### Task instructions
Please find every line in the records below that contains the word "found", and copy it.

### Source records
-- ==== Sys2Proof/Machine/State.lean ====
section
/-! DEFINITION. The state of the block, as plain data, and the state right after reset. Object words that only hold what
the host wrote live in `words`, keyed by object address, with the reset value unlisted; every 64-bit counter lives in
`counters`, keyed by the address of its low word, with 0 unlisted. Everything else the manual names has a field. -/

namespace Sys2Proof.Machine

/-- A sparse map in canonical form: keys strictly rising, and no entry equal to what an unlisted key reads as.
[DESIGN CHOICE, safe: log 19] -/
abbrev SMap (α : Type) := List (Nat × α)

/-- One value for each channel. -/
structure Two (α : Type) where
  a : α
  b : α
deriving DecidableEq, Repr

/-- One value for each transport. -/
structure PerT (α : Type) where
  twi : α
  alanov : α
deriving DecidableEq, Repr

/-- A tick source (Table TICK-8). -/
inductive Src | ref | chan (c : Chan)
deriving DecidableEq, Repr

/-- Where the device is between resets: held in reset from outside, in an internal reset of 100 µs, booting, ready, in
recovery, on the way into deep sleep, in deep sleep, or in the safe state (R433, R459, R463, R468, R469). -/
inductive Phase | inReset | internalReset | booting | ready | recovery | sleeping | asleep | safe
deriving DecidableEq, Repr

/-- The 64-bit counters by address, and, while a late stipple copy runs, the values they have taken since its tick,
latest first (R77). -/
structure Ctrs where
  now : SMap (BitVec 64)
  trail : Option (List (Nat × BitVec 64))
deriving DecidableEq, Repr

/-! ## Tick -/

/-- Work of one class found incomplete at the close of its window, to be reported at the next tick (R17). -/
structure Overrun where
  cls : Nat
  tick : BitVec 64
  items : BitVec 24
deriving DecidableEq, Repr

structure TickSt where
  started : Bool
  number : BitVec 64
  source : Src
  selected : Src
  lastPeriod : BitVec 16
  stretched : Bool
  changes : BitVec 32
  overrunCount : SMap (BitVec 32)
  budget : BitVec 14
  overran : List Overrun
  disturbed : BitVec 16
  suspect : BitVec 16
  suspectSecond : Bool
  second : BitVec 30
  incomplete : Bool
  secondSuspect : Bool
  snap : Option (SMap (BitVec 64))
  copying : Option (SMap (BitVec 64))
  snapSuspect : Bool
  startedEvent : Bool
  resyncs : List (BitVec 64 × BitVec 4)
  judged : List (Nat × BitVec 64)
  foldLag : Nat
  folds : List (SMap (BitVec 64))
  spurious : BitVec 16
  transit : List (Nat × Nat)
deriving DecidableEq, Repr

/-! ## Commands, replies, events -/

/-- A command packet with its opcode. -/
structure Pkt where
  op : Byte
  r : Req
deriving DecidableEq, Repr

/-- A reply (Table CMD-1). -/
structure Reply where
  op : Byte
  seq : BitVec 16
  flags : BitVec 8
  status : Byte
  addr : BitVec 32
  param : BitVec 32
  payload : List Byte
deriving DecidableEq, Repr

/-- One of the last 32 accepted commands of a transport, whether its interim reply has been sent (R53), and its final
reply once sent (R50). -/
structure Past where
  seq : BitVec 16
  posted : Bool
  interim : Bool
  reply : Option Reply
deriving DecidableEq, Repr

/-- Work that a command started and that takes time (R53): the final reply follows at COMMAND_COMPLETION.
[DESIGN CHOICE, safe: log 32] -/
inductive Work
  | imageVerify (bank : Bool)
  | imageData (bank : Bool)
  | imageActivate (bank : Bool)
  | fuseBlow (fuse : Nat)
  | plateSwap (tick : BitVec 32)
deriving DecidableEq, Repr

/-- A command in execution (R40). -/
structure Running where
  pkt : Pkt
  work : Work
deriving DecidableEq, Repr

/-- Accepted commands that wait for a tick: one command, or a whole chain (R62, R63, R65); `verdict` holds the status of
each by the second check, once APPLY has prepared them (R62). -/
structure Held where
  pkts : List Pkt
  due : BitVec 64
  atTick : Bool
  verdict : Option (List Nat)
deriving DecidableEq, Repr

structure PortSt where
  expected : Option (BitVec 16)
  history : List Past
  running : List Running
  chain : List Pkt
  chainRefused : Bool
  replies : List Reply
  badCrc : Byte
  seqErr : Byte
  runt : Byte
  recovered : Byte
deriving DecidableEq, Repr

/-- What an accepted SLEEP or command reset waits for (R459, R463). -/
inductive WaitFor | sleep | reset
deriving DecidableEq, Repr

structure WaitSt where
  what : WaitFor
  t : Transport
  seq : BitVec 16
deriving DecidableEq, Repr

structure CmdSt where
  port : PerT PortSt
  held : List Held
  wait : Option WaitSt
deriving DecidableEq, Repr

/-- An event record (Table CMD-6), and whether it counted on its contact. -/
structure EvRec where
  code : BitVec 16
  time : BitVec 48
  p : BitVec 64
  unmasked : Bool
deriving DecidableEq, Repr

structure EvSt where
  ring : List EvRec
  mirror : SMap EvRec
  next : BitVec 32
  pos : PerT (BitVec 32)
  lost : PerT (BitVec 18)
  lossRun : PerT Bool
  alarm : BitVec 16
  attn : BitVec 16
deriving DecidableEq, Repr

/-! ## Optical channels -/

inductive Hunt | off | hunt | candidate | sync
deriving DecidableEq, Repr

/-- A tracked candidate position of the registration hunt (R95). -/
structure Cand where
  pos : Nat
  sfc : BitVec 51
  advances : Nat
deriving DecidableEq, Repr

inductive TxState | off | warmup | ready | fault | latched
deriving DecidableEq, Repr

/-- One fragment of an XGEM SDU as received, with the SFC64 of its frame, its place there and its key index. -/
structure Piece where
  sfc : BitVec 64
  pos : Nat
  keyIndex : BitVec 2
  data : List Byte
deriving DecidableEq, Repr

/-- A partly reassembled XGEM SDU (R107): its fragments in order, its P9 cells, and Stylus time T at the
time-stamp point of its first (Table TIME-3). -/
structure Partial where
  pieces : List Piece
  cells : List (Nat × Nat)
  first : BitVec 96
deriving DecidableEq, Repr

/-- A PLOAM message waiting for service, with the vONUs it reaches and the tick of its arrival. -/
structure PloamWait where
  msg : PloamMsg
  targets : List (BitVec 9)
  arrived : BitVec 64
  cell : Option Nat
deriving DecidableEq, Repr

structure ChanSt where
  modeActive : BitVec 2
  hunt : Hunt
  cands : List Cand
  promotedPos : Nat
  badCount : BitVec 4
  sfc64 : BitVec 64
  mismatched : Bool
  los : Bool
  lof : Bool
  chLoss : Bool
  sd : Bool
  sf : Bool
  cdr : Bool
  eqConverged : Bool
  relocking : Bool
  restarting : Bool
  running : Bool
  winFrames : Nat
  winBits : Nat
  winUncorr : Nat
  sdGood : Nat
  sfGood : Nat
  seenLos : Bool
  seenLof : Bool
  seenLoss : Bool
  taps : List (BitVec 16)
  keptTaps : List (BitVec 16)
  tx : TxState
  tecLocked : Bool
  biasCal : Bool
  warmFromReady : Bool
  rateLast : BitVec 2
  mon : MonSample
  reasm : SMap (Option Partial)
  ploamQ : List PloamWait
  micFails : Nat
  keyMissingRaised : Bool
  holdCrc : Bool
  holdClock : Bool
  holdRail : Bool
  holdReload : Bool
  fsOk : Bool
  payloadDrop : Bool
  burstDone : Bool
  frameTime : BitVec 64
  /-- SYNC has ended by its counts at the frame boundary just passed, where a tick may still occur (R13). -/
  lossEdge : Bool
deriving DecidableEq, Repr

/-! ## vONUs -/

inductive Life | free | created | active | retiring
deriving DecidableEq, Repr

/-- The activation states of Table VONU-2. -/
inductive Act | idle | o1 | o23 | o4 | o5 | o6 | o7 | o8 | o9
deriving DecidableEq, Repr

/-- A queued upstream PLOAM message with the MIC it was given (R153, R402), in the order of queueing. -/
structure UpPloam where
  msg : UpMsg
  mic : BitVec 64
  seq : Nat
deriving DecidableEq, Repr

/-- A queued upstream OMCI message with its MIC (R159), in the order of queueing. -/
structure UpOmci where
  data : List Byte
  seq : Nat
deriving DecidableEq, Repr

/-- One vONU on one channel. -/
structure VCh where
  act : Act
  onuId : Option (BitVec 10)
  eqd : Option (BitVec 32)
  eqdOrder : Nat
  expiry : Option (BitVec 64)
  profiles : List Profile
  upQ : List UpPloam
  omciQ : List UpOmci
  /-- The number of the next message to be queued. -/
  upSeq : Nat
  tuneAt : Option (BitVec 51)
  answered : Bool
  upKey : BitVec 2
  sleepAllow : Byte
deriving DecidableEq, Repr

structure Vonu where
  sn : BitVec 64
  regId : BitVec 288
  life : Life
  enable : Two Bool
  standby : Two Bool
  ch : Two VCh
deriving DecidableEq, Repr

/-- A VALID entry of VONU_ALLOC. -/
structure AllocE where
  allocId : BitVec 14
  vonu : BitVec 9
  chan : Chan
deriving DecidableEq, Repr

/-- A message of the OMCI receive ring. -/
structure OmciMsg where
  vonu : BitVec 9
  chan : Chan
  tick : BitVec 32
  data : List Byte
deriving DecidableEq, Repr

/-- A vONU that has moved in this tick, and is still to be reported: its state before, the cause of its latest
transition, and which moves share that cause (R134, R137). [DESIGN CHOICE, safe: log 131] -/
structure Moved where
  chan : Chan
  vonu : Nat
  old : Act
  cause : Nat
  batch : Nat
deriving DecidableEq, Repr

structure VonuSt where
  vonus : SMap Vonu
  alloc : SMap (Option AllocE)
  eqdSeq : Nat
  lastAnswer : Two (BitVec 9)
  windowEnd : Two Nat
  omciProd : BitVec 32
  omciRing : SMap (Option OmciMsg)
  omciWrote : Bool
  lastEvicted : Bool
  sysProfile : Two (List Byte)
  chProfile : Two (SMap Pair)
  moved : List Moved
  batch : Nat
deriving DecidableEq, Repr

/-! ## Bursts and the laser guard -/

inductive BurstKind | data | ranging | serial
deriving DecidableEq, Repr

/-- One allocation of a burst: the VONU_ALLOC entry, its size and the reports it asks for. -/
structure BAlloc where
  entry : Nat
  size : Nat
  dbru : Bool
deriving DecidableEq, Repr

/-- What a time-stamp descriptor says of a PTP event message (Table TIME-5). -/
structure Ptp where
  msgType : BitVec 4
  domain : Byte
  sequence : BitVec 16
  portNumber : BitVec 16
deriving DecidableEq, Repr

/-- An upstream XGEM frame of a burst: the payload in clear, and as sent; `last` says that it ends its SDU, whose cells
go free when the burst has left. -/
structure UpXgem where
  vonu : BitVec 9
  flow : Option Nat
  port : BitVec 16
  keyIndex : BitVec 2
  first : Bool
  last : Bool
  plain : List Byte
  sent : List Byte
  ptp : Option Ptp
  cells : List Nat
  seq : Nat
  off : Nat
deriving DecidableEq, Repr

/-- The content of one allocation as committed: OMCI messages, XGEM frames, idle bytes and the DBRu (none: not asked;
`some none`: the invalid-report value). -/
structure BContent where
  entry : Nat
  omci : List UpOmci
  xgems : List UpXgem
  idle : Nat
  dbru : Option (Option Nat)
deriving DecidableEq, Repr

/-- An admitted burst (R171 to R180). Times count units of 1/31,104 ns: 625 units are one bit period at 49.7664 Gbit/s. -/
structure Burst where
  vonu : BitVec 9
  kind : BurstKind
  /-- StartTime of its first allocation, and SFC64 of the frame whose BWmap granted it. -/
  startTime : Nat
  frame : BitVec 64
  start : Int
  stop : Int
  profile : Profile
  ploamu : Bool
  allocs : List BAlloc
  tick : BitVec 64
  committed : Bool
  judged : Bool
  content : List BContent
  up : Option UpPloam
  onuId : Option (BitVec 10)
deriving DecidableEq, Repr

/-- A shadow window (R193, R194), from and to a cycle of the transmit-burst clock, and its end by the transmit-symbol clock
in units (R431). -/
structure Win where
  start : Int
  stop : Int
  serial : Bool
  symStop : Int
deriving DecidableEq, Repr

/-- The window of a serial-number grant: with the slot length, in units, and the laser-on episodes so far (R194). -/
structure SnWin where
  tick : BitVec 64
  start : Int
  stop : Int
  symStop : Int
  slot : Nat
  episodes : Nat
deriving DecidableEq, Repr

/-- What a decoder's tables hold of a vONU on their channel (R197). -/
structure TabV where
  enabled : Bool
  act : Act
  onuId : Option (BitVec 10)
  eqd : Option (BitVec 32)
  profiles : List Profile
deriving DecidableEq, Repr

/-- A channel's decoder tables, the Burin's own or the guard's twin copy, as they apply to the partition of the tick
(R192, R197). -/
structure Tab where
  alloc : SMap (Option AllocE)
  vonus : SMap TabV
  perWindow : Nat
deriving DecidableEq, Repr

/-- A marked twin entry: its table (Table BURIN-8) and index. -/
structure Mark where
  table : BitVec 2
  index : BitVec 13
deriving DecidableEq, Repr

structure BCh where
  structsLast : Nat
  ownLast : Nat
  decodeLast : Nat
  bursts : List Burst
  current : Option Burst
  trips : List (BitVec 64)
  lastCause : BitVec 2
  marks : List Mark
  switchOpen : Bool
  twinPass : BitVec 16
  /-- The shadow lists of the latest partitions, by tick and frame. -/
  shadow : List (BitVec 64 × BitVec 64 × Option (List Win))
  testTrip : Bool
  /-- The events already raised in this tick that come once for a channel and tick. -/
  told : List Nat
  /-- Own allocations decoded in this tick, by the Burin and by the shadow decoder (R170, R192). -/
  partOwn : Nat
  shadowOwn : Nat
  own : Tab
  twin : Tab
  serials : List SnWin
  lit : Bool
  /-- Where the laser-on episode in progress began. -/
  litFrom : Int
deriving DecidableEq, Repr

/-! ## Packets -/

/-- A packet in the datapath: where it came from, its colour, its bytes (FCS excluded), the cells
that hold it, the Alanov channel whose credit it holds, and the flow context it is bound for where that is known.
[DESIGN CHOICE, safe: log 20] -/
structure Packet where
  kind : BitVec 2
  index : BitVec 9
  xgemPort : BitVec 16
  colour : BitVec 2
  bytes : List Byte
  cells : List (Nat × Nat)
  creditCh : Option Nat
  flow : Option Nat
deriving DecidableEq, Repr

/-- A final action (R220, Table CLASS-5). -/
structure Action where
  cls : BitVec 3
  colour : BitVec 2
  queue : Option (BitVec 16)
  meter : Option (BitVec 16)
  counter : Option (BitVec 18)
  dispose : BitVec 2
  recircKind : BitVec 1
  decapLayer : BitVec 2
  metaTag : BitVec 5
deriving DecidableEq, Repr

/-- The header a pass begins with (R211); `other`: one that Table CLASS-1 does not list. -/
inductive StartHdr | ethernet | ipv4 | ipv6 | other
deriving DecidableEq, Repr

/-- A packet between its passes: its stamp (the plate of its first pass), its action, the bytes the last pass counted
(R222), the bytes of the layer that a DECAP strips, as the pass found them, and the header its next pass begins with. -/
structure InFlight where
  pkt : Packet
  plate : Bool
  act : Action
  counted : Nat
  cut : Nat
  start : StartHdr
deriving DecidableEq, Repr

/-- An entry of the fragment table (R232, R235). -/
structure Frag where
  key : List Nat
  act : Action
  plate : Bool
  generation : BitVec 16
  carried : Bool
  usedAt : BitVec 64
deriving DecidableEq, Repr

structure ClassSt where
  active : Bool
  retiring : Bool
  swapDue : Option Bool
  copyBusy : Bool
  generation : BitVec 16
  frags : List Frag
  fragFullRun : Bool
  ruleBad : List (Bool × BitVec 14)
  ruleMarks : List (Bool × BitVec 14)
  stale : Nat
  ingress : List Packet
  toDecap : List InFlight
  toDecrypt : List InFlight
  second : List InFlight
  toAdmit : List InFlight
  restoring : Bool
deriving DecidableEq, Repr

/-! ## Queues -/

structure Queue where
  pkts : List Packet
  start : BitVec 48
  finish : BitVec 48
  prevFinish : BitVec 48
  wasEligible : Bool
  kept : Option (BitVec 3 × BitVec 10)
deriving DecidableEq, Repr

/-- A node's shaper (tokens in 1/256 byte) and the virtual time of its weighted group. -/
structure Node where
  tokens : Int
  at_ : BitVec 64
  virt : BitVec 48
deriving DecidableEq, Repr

...

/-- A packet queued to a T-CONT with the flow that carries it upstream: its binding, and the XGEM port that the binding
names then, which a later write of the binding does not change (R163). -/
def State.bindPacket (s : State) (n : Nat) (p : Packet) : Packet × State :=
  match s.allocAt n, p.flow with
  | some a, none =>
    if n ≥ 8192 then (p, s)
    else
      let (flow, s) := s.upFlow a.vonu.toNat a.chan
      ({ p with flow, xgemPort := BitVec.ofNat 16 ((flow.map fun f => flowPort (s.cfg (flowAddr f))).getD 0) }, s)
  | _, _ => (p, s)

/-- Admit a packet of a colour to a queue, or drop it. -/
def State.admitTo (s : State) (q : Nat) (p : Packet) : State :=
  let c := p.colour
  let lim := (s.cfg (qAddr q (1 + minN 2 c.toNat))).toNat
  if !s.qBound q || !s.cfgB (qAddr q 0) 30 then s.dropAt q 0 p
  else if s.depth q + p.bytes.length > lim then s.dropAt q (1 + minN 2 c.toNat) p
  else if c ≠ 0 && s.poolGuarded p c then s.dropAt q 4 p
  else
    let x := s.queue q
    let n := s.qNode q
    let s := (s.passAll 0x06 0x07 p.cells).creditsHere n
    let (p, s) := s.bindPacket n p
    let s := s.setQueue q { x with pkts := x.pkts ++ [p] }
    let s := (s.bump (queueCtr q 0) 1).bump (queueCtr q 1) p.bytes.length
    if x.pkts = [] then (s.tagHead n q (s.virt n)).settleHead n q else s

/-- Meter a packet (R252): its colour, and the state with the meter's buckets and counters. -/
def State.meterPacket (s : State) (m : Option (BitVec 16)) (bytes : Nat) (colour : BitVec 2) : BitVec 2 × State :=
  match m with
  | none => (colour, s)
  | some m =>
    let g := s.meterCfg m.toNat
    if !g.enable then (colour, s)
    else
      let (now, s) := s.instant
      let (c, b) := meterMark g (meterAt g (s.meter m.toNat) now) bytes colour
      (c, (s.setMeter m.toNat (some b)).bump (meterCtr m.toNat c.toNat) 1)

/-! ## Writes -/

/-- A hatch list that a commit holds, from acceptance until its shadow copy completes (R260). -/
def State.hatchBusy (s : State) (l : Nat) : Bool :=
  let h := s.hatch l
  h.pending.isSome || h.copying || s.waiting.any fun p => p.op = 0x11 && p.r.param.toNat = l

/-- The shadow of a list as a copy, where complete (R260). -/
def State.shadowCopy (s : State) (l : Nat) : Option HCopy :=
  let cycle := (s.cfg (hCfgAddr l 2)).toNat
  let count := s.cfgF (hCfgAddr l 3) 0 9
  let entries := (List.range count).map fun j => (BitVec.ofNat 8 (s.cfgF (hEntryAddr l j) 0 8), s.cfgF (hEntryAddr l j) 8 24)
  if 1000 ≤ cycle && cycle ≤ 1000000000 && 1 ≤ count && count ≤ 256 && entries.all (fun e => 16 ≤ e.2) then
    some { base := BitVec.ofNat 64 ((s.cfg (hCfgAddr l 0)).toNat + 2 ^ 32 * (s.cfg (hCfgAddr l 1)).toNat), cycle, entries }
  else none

### Response area
/-- Work of one class found incomplete at the close of its window, to be reported at the next tick (R17). -/
(R222), the bytes of the layer that a DECAP strips, as the pass found them, and the header its next pass begins with. -/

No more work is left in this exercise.